(Stored data entries)
◆ ◆ ◆ ◆

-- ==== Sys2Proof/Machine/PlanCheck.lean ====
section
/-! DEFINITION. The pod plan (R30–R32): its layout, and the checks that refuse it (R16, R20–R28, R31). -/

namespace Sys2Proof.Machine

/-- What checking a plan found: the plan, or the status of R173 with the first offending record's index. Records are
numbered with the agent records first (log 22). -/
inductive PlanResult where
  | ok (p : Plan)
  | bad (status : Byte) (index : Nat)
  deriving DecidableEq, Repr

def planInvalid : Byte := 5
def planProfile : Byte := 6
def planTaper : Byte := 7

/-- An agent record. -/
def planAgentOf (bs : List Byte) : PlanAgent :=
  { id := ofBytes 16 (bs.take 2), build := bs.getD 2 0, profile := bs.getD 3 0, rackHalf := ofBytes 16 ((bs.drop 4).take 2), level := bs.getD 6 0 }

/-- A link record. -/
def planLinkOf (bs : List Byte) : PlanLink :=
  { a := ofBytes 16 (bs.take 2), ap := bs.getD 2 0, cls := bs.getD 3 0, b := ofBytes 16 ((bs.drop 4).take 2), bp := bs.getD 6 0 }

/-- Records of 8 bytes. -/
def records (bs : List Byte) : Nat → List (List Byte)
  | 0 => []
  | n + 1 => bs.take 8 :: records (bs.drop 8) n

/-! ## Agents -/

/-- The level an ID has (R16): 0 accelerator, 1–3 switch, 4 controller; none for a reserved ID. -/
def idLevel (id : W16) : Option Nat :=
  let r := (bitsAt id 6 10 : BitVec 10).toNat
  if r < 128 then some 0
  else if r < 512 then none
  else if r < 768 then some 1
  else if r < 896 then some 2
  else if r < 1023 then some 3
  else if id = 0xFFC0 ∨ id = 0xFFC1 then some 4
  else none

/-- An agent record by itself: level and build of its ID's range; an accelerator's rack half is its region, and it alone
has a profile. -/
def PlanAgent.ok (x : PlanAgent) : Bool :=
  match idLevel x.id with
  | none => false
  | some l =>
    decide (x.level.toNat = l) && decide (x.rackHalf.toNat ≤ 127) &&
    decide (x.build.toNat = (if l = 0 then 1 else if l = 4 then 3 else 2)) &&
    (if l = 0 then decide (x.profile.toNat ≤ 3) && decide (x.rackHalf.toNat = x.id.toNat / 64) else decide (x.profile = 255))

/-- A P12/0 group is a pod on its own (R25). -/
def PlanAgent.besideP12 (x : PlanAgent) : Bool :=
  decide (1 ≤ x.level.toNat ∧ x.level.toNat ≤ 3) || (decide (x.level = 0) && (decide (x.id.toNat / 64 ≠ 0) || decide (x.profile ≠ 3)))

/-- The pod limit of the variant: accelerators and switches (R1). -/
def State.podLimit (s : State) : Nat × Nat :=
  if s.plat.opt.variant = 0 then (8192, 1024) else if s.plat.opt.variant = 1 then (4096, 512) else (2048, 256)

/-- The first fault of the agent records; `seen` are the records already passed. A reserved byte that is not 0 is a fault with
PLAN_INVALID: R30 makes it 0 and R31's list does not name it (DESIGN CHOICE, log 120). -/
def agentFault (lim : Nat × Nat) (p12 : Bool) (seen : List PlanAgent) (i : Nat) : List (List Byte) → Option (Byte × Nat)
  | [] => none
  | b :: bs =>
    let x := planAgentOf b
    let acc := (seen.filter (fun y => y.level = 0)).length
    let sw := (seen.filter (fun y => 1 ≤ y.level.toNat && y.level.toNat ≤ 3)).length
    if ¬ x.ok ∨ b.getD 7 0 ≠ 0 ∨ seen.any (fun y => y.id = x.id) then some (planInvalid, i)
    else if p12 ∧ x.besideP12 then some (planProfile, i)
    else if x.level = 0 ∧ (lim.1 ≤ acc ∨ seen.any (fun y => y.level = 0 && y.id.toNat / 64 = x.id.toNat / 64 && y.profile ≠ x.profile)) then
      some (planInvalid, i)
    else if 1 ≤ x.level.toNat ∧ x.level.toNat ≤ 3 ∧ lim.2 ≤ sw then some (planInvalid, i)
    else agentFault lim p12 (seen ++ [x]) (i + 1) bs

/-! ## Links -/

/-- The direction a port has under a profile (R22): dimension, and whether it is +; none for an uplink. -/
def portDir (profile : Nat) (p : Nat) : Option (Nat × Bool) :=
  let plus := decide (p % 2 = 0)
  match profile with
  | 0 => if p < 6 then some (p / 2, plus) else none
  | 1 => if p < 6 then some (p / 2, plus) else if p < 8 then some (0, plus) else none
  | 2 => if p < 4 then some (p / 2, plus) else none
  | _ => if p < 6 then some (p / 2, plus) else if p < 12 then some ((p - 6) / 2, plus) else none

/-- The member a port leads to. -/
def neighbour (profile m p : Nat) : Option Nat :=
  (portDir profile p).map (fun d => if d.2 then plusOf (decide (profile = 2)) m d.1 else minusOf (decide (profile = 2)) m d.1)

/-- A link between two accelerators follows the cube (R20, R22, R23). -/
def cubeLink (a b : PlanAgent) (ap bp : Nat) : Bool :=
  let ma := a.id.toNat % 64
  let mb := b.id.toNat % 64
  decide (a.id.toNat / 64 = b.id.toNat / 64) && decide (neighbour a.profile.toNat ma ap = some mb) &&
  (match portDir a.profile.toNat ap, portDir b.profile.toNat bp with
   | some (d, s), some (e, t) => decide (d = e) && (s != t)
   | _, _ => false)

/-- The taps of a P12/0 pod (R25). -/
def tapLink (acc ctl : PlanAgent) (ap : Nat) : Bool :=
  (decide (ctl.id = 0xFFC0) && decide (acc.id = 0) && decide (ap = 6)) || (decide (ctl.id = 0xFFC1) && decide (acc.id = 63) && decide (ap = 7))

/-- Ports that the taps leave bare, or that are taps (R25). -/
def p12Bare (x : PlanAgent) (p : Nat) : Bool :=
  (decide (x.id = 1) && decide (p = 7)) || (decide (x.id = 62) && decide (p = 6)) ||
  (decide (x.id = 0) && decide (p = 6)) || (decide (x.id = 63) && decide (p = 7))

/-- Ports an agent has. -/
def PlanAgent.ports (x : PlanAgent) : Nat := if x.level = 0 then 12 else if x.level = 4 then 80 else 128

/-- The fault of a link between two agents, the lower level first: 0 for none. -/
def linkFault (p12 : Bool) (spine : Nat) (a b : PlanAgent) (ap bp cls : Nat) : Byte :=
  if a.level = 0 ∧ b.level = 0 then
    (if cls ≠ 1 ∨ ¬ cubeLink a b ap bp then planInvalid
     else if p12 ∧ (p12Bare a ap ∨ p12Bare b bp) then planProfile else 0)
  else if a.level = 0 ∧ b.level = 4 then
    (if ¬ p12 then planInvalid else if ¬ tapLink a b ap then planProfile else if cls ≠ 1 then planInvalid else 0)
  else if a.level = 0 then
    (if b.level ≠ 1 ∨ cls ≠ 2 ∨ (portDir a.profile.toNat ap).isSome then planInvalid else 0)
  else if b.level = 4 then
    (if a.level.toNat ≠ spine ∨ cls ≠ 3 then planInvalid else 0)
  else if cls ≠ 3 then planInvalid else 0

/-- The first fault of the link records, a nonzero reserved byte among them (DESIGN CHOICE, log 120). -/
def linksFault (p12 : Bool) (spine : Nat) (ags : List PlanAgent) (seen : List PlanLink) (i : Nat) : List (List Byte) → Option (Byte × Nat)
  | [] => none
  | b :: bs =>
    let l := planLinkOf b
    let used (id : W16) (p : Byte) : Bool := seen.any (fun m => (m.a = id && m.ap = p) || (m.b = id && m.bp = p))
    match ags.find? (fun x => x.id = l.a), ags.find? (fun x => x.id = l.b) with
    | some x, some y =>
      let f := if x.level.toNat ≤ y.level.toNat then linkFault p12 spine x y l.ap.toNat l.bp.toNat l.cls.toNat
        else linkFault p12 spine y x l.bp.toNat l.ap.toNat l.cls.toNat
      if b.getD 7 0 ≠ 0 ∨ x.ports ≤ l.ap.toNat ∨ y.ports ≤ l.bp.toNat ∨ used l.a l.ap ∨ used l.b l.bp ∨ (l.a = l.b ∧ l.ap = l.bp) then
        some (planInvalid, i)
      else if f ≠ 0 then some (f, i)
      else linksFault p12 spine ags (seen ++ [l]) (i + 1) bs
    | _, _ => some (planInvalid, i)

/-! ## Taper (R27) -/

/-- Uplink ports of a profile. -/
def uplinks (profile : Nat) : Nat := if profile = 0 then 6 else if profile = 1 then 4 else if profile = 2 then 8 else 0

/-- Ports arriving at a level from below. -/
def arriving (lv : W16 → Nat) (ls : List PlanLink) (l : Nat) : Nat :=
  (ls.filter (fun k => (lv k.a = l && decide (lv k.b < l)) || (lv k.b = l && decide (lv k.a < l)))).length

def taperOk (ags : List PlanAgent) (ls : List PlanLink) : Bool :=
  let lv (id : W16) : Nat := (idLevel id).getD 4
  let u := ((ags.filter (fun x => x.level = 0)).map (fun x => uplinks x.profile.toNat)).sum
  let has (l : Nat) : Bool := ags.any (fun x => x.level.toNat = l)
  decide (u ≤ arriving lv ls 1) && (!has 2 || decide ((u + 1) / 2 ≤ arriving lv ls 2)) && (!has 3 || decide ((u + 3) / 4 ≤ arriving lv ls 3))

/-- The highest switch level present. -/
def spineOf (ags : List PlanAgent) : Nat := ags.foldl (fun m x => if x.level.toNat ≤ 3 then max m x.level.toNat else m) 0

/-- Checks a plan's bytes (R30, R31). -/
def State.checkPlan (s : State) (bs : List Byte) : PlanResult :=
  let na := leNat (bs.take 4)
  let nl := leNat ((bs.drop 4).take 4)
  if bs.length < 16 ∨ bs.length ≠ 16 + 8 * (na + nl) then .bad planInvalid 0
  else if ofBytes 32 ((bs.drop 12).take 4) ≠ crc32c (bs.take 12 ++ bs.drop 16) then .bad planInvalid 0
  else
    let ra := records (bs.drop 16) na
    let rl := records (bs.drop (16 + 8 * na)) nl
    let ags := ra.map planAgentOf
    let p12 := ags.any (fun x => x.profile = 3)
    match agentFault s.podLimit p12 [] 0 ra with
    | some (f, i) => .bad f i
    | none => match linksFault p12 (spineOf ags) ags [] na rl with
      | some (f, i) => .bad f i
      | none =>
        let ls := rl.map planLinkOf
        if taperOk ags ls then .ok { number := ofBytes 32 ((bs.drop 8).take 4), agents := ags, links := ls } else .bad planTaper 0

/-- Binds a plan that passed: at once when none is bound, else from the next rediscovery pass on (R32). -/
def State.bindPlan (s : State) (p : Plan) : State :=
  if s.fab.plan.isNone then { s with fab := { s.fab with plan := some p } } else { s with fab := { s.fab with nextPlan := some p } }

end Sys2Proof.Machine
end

◆ ◆ ◆ ◆

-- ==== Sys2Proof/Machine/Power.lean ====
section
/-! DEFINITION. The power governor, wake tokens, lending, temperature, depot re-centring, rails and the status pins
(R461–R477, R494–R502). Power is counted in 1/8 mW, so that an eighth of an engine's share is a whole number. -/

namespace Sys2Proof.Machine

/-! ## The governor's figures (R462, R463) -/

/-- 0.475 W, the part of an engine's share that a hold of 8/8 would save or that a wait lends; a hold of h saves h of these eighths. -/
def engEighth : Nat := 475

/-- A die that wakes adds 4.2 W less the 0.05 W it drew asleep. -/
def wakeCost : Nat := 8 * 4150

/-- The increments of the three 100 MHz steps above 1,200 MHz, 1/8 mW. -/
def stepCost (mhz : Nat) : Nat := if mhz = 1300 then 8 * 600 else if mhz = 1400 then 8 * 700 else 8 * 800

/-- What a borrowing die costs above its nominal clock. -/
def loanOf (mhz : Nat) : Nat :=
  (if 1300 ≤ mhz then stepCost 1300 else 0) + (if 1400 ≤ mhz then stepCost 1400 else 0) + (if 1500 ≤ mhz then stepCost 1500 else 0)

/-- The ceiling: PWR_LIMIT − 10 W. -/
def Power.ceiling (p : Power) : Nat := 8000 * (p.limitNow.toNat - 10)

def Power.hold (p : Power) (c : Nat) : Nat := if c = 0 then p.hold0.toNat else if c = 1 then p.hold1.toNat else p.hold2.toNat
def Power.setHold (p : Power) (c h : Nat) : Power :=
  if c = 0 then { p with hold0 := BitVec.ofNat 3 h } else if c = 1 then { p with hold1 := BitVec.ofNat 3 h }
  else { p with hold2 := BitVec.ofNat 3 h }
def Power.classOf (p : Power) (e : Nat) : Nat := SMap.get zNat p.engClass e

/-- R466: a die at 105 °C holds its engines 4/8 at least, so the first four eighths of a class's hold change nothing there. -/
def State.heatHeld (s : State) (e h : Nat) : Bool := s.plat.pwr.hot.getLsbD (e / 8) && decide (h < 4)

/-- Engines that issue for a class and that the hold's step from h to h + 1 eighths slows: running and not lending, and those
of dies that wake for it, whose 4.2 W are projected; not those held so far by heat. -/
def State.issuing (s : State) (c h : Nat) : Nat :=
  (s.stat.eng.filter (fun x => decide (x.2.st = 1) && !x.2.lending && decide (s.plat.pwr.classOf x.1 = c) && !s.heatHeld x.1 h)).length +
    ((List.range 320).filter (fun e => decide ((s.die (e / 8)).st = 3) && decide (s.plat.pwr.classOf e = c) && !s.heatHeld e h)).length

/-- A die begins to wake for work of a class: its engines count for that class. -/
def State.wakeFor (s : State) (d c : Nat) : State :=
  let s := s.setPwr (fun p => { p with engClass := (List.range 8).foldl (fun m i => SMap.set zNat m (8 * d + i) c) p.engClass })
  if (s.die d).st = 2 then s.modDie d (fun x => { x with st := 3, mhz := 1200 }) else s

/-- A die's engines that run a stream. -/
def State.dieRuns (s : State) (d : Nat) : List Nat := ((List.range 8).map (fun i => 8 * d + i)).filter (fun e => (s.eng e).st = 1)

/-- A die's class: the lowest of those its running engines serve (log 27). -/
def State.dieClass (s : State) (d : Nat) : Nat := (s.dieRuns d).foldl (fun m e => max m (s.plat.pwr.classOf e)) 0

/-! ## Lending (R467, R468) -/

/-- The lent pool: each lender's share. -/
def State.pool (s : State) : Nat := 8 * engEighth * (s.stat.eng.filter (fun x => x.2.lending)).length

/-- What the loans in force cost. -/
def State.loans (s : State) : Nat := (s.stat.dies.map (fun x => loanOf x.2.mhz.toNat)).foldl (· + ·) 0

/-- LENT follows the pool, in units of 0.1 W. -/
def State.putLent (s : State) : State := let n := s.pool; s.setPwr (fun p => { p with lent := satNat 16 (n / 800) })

◆ ◆ ◆ ◆

WHAT TO DO:
Please give back, exactly as it stands above, the stretch from the line with "def p12Bare (x" through the line with "def PlanAgent.ports (x", and no line outside it.

RESPONSE TO THIS EXERCISE:
def p12Bare (x : PlanAgent) (p : Nat) : Bool :=
  (decide (x.id = 1) && decide (p = 7)) || (decide (x.id = 62) && decide (p = 6)) ||
  (decide (x.id = 0) && decide (p = 6)) || (decide (x.id = 63) && decide (p = 7))

/-- Ports an agent has. -/
def PlanAgent.ports (x : PlanAgent) : Nat := if x.level = 0 then 12 else if x.level = 4 then 80 else 128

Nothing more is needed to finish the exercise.